In so determining the Independent Auditors shall:

15.2.3 not take account of illiquidity of the equity;”

 

[29] Consequently, the averment is in direct contradiction to the express terms of clause 15.2 of the shareholders’ agreement and does not support a conclusion that the valuation leads to a patently inequitable result.

[30] The applicant alleges that Kreston incorrectly included a terminal value in the calculation of the value of the shares, which resulted in a materially higher value outcome.

[31] Clause 15.2.5 of the shareholders’ agreement provides that the independent auditor shall take into account that the transfer of relevant equity does not breach the provisions of annexure “B” attached to the shareholders’ agreement. Annexure “B” prescribes the principles relating to the shareholding and clause H provides for the calculation of share value. In dealing with the principles applicable to the Discounted Cash flow model, it is expressly stated that the terminal value must be taken into account in determining the cash flows of the applicant.

[32] The averment is, once again, in direct conflict with the express terms of the shareholders’ agreement.

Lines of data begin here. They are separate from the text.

-- ==== Sys2Proof/Certificates/Slice0/Obligations.lean ====
section
/-! DEFINITION. The statements for the provers. Each docstring names the rule of spec/ that the statement formalises, or the
section it rests on, and what in it is the model's own. Wherever a statement speaks of a step, the list of the host's actions and
the engine's answer (`inbox`, `reply`) are the model's form of the spec's stream of host actions (assumption 1, DESIGN CHOICE).
`s{i}` of the spec is `bit s i`. -/

open Sys2Proof Sys2Proof.Machine

/-! ## Command words (30_encoding.md) -/

/-- 30_encoding.md section 1: the encoder and the decoder agree in both directions, so every legal word has one command and
every command one word. -/
def Obligations.DecodeAndEncodeAgree : Prop :=
  (∀ i : Instr, decode (encode i) = .ok i) ∧ ∀ (w : BitVec 8) (i : Instr), decode w = .ok i → w = encode i

/-- R73, whole: the eight legal words, the match and mask pairs, and BANK as bit 3 of the words that have it. -/
def Obligations.LegalWordsAreTheEight : Prop :=
  ∀ w : BitVec 8,
    ((∃ i, decode w = .ok i) ↔ w ∈ [0x01#8, 0x02#8, 0x03#8, 0x04#8, 0x05#8, 0x09#8, 0x0A#8, 0x0B#8]) ∧
    (∀ b, decode w = .ok (.expand b) ↔ w &&& 0xF7 = 0x01 ∧ b = bankOfBit (w.getLsbD 3)) ∧
    (∀ b, decode w = .ok (.enc b) ↔ w &&& 0xF7 = 0x02 ∧ b = bankOfBit (w.getLsbD 3)) ∧
    (∀ b, decode w = .ok (.dec b) ↔ w &&& 0xF7 = 0x03 ∧ b = bankOfBit (w.getLsbD 3)) ∧
    (decode w = .ok .tenc ↔ w &&& 0xFF = 0x04) ∧
    (decode w = .ok .tdec ↔ w &&& 0xFF = 0x05)

/-- 30_encoding.md section 1: words written out from the table of the command words, one or more for each command, read as
the command they stand for, and one word with BANK = 1 that is not TENC. -/
def Obligations.WrittenOutWordsDecode : Prop :=
  decode 0b00000001 = .ok (.expand .bank0) ∧ decode 0b00001001 = .ok (.expand .bank1) ∧
  decode 0b00000010 = .ok (.enc .bank0) ∧ decode 0b00001011 = .ok (.dec .bank1) ∧
  decode 0b00000100 = .ok .tenc ∧ decode 0b00000101 = .ok .tdec ∧ decode 0b00001100 = .error .bankNotZero

/-- 30_encoding.md section 2: the decoder rejects a word by the first check that its fields fail. -/
def Obligations.RejectedWordsAreNamed : Prop :=
  ∀ (w : BitVec 8) (m : Malformed), decode w = .error m ↔ (cmdFields w).malformed = some m

/-- R74 and R181, whole: which words are illegal, and what writing one does: ERR = 5, ES set, OV cleared, and nothing
else. The host's action is taken from the front of the model's own list of actions (assumption 1). -/
def Obligations.IllegalWordIsInvalidCommand : Prop :=
  (∀ w : BitVec 8, (∃ m, decode w = .error m) ↔
    w.extractLsb' 4 4 ≠ 0 ∨ w ∈ [0x00#8, 0x06#8, 0x07#8, 0x08#8, 0x0C#8, 0x0D#8, 0x0E#8, 0x0F#8]) ∧
  ∀ (s : State) (w : BitVec 8) (rest : List HostAction), s.inbox = .writeCmd w :: rest → (∀ i, decode w ≠ .ok i) →
    step s = .next { s with
      inbox := rest, reply := .silent, err := 5, es := true, ov := false, seq := .idle }

/-- 10_state.md section 2 (R24): a step whose host action writes a legal command word is `exec` of the command, and around it
only the action is taken off the list and the answer of the one before is gone (the model's own fields, assumption 1). The
second clause says the same of a word that `State.withFetchWord` places. -/
def Obligations.StepRunsTheDecodedCommand : Prop :=
  (∀ (s : State) (w : BitVec 8) (rest : List HostAction) (i : Instr),
    s.inbox = .writeCmd w :: rest → decode w = .ok i → step s = exec i { s with inbox := rest, reply := .silent }) ∧
  ∀ (s : State) (w : BitVec 8) (i : Instr),
    decode w = .ok i → step (s.withFetchWord 8 w.toNat) = exec i { s with reply := .silent }

/-! ## Host actions, flags and reset (10_state.md, 70_reset_and_hazards.md) -/

/-- No command and no host action stops the engine. The form is the model's: that a fault and a refused read are next states is
assumption 6 (DEDUCED, from 60_exceptions.md sections 1 and 3), that a step with no action to take is a next state is assumption
1 (DESIGN CHOICE), and that an operand write beyond OPERAND_MAX_BITS is refused in a next state is assumption 4 (DESIGN CHOICE,
from 93_implementation_defined.md section 2, U4). -/
def Obligations.NothingStopsTheEngine : Prop :=
  (∀ (i : Instr) (s : State), ∃ t, exec i s = .next t) ∧ ∀ s : State, ∃ t, step s = .next t

/-- 10_state.md section 7: what is in the engine after reset, at power-on and after the host's `Reset` alike: no operand, no
result, no schedule, no fault, SEQ = Idle, TF from the table check, which passes. What stands in DOUT, in the banks and in the
working registers is the model's (assumption 3) and is not stated: a read of DOUT or of any subkey is refused. -/
def Obligations.ResetLeavesAnEmptyEngine : Prop :=
  (∀ s ∈ [State.reset], s.keyin = [] ∧ s.din = [] ∧ s.ov = false ∧ s.kv0 = false ∧ s.kv1 = false ∧ s.err = 0 ∧
    s.es = false ∧ s.tf = false ∧ s.seq = .idle ∧ statusWord s = 0x00 ∧ outReply s = .refused ∧
    ∀ b n, subkeyReply b n s = .refused) ∧
  ∀ (s : State) (rest : List HostAction), s.inbox = .reset :: rest →
    ∃ t, step s = .next t ∧ t.keyin = [] ∧ t.din = [] ∧ t.ov = false ∧ t.kv0 = false ∧ t.kv1 = false ∧ t.err = 0 ∧
      t.es = false ∧ t.tf = false ∧ t.seq = .idle ∧ statusWord t = 0x00 ∧ outReply t = .refused ∧
      (∀ b n, subkeyReply b n t = .refused) ∧ t.inbox = rest

/-- 10_state.md sections 2 and 3 (the STATUS table) and 70_reset_and_hazards.md section 1: whatever the host does but Reset, a
loaded bank stays loaded, ES stays set, and TF stays what the check of the last reset made it. -/
def Obligations.OnlyResetClearsStickyFlags : Prop :=
  ∀ (s t : State), s.inbox.head? ≠ some .reset → step s = .next t →
    (s.kv0 = true → t.kv0 = true) ∧ (s.kv1 = true → t.kv1 = true) ∧ (s.es = true → t.es = true) ∧ t.tf = s.tf

/-- 10_state.md section 2: STATUS bit by bit, and `ReadStatus` answers it and changes nothing else of the engine. -/
def Obligations.StatusIsAViewOfTheFlags : Prop :=
  (∀ s : State, (statusWord s).getLsbD 0 = s.kv0 ∧ (statusWord s).getLsbD 1 = s.kv1 ∧ (statusWord s).getLsbD 2 = s.ov ∧
    (statusWord s).getLsbD 3 = s.es ∧ (statusWord s).extractLsb' 4 3 = s.err ∧ (statusWord s).getLsbD 7 = s.tf) ∧
  ∀ (s : State) (rest : List HostAction), s.inbox = .readStatus :: rest →
    step s = .next { s with inbox := rest, reply := .status (statusWord s) }

/-- 10_state.md section 2 and 93_implementation_defined.md U4: a sequence of at most OPERAND_MAX_BITS, which is at least 128,
replaces the whole operand register; a longer one is refused and changes nothing (the bound is assumption 4, the refusal as a
next state assumption 6). -/
def Obligations.OperandWritesReplaceTheRegister : Prop :=
  128 ≤ Config.operandMaxBits ∧
  (∀ (s : State) (bits : Bits) (rest : List HostAction), s.inbox = .writeKey bits :: rest →
    (bits.length ≤ Config.operandMaxBits →
      step s = .next { s with inbox := rest, reply := .silent, keyin := bits }) ∧
    (Config.operandMaxBits < bits.length → step s = .next { s with inbox := rest, reply := .refused })) ∧
  ∀ (s : State) (bits : Bits) (rest : List HostAction), s.inbox = .writeBlock bits :: rest →
    (bits.length ≤ Config.operandMaxBits →
      step s = .next { s with inbox := rest, reply := .silent, din := bits }) ∧
    (Config.operandMaxBits < bits.length → step s = .next { s with inbox := rest, reply := .refused })

/-- 10_state.md sections 2 and 5: KEYIN changes by WriteKey or Reset only, DIN by WriteBlock or Reset only; no command,
successful or faulting, changes either. -/
def Obligations.CommandsLeaveOperandsAlone : Prop :=
  (∀ (i : Instr) (s t : State), exec i s = .next t → t.keyin = s.keyin ∧ t.din = s.din) ∧
  ∀ (s t : State), step s = .next t → s.inbox.head? ≠ some .reset →
    ((∀ bits, s.inbox.head? ≠ some (.writeKey bits)) → t.keyin = s.keyin) ∧
    ((∀ bits, s.inbox.head? ≠ some (.writeBlock bits)) → t.din = s.din)

/-- 10_state.md section 2 (R26): a bank that a command changes was written whole, by EXPAND of that bank or by TENC or TDEC,
with the schedule of the key that the command names; every other command leaves both banks alone. -/
def Obligations.BanksAreWrittenWhole : Prop :=
  ∀ (i : Instr) (s t : State) (b : Bank), exec i s = .next t →
    (bankKeys b t = bankKeys b s ∧ bankValid b t = bankValid b s) ∨
    (bankValid b t = true ∧ t.err = 0 ∧
      ((i = .expand b ∧ bankKeys b t = expand tables (ofBits 64 s.keyin)) ∨
       ((i = .tenc ∨ i = .tdec) ∧ b = .bank0 ∧ bankKeys b t = expand tables (ofBits 64 (s.keyin.take 64))) ∨
       ((i = .tenc ∨ i = .tdec) ∧ b = .bank1 ∧ bankKeys b t = expand tables (ofBits 64 (s.keyin.drop 64)))))

/-- 10_state.md section 2 (R25): a command that changes DOUT is a block command that succeeded, and OV says so; any other
command leaves DOUT, and a command that clears OV is one that faulted. -/
def Obligations.ResultComesFromASuccessfulBlockCommand : Prop :=
  ∀ (i : Instr) (s t : State), exec i s = .next t →
    (t.dout ≠ s.dout → isBlockCommand i = true ∧ t.ov = true ∧ t.err = 0) ∧
    (s.ov = true → t.ov = false → t.err ≠ 0)

/-- R185, whole: the refused reads, and that they are no faults: nothing changes but the model's own two fields. The reads that
are not refused are stated beside them (10_state.md section 6). The read of CMD as an action is assumption 7, and a refusal as a next
state is assumption 6. -/
def Obligations.ReadsAnswerOrAreRefused : Prop :=
  (∀ (s : State) (rest : List HostAction), s.inbox = .readOut :: rest →
    (s.ov = true → step s = .next { s with inbox := rest, reply := .block s.dout }) ∧
    (s.ov = false → step s = .next { s with inbox := rest, reply := .refused })) ∧
  (∀ (s : State) (rest : List HostAction) (b n : Nat), s.inbox = .readSubkey b n :: rest →
    (∀ bk, bankOfNumber b = some bk → bankValid bk s = true → ∀ i : Fin 16, n = i.val + 1 →
      step s = .next { s with inbox := rest, reply := .subkey (bankKeys bk s)[i] }) ∧
    ((1 < b ∨ n < 1 ∨ 16 < n ∨ (b = 0 ∧ s.kv0 = false) ∨ (b = 1 ∧ s.kv1 = false)) →
      step s = .next { s with inbox := rest, reply := .refused })) ∧
  ∀ (s : State) (rest : List HostAction), s.inbox = .readCmd :: rest →
    step s = .next { s with inbox := rest, reply := .refused }

/-- R57, whole: a read changes nothing of the engine, repeating it gives the same answer, no action but a command or a reset
changes what a read gives, and what a command makes of ERR, the
banks, their flags and the result is a function of KEYIN, DIN, KS, KV, TF and the command. -/
def Obligations.ReadsHaveNoSideEffectAndCommandsAreFunctions : Prop :=
  (∀ (a : HostAction) (s t u : State), (a = .readStatus ∨ a = .readOut ∨ ∃ b n, a = .readSubkey b n) →
    step { s with inbox := [a, a] } = .next t → step t = .next u →
      t = { s with inbox := [a], reply := t.reply } ∧ u = { s with inbox := [], reply := t.reply }) ∧
  (∀ s t : State, (∀ w, s.inbox.head? ≠ some (.writeCmd w)) → s.inbox.head? ≠ some .reset → step s = .next t →
    statusWord t = statusWord s ∧ outReply t = outReply s ∧ ∀ b n, subkeyReply b n t = subkeyReply b n s) ∧
  ∀ (i : Instr) (s t s' t' : State),
    s.keyin = t.keyin → s.din = t.din → s.ks0 = t.ks0 → s.ks1 = t.ks1 → s.kv0 = t.kv0 → s.kv1 = t.kv1 → s.tf = t.tf →
    exec i s = .next s' → exec i t = .next t' →
      s'.err = t'.err ∧ s'.ks0 = t'.ks0 ∧ s'.ks1 = t'.ks1 ∧ s'.kv0 = t'.kv0 ∧ s'.kv1 = t'.kv1 ∧
      (isBlockCommand i = true → s'.ov = t'.ov ∧ (s'.ov = true → s'.dout = t'.dout))

/-! ## Bit sequences and tables (00_scope.md, 20_memory.md, 40_permute_bitvector.md) -/

/-- R52, whole: the sequence of an operand given as bytes, and where its bits lie in a 64-bit register. -/
def Obligations.OperandsAreBigEndianMsbFirst : Prop :=
  (∀ (bytes : List (BitVec 8)) (k : Fin bytes.length) (j : Nat), 1 ≤ j → j ≤ 8 →
    (bitsOfBytes bytes)[8 * k.val + j - 1]? = some ((bytes[k] >>> (8 - j)).getLsbD 0)) ∧
  (∀ (l : Bits) (i : Nat), l.length = 64 → 1 ≤ i → i ≤ 64 → (ofBits 64 l).getLsbD (64 - i) = l[i - 1]?.getD false) ∧
  ∀ (x : Block) (i : Nat), 1 ≤ i → i ≤ 64 → (toBits x)[i - 1]? = some (x.getLsbD (64 - i))

/-- R53, whole: keyA is bits 1 to 64 of a 128-bit KEYIN and keyB is bits 65 to 128. -/
def Obligations.CompositeKeySplitsByPosition : Prop :=
  ∀ (s : State) (i : Nat), s.keyin.length = 128 → 1 ≤ i → i ≤ 64 →
    bit (keyFrom .keyA s) i = s.keyin[i - 1]?.getD false ∧ bit (keyFrom .keyB s) i = s.keyin[64 + i - 1]?.getD false

/-- R90, whole: `y{i} = x{T{i}}`, to as many bits as the table has entries. -/
def Obligations.PermuteSelectsByTable : Prop :=
  ∀ (n : Nat) (x : BitVec n) (t : List Nat), (∀ v ∈ t, 1 ≤ v ∧ v ≤ n) →
    ∃ y : BitVec t.length, permuteChecked x t = .ok y ∧ ∀ i, 1 ≤ i → i ≤ t.length → bit y i = bit x (memRead t i)

/-- R91, whole: an entry above the input length, or below 1, is the fault InvalidTableIndex and gives no output; the tables
that pass the shape check never meet it at the widths the commands use, and the tables of this engine pass. -/
def Obligations.PermuteFaultsOnABadEntry : Prop :=
  (∀ (n : Nat) (x : BitVec n) (t : List Nat), (∃ v ∈ t, v < 1 ∨ n < v) → permuteChecked x t = .error .invalidTableIndex) ∧
  (∀ (T : Tables), shapesOk T = true →
    (∀ x : BitVec 64, ∃ y, permuteChecked x T.ip = .ok y) ∧ (∀ x : BitVec 64, ∃ y, permuteChecked x T.ipinv = .ok y) ∧
    (∀ x : BitVec 32, ∃ y, permuteChecked x T.e = .ok y) ∧ (∀ x : BitVec 32, ∃ y, permuteChecked x T.p = .ok y) ∧
    (∀ x : BitVec 64, ∃ y, permuteChecked x T.pc1 = .ok y) ∧ (∀ x : BitVec 56, ∃ y, permuteChecked x T.pc2 = .ok y)) ∧
  shapesOk tables = true

/-- R92, whole: the identity table, and the composition of two permutations, `V{i} = T{U{i}}`. -/
def Obligations.PermuteIdentityAndComposition : Prop :=
  (∀ (n : Nat) (x : BitVec n), permute n (List.range' 1 n) x = x) ∧
  ∀ (n m k : Nat) (t u : List Nat) (x : BitVec n), t.length = m → u.length = k → (∀ v ∈ u, 1 ≤ v ∧ v ≤ m) →
    permute k u (permute m t x) = permute k (u.map (memRead t)) x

[33] The applicant avers that the cash flow forecasts generated by Kreston is based on totally incorrect assumptions of the market and industry in which the applicant operates as:

33.1 the forecast applied by the second defendant included growth profits of 5% or more for the 5 years post the valuation date when in fact, and based upon the historical financial information available to the second defendant at the time of the evaluation, the industry and associated industries were experiencing material difficulties owing to economic downturns, corruption, adverse persistent weather conditions and the impact of Covid-19 pandemic;

33.2 the second defendant arrived at a fair return that was too low, resulting in an overstatement of the value. The fair rate of return used was too low because the second defendant used a market beta of 0.67. The market beta of the plaintiff should be greater than 1. Companies of this nature are more volatile than the market. The second defendant does not site a source for the beta market used.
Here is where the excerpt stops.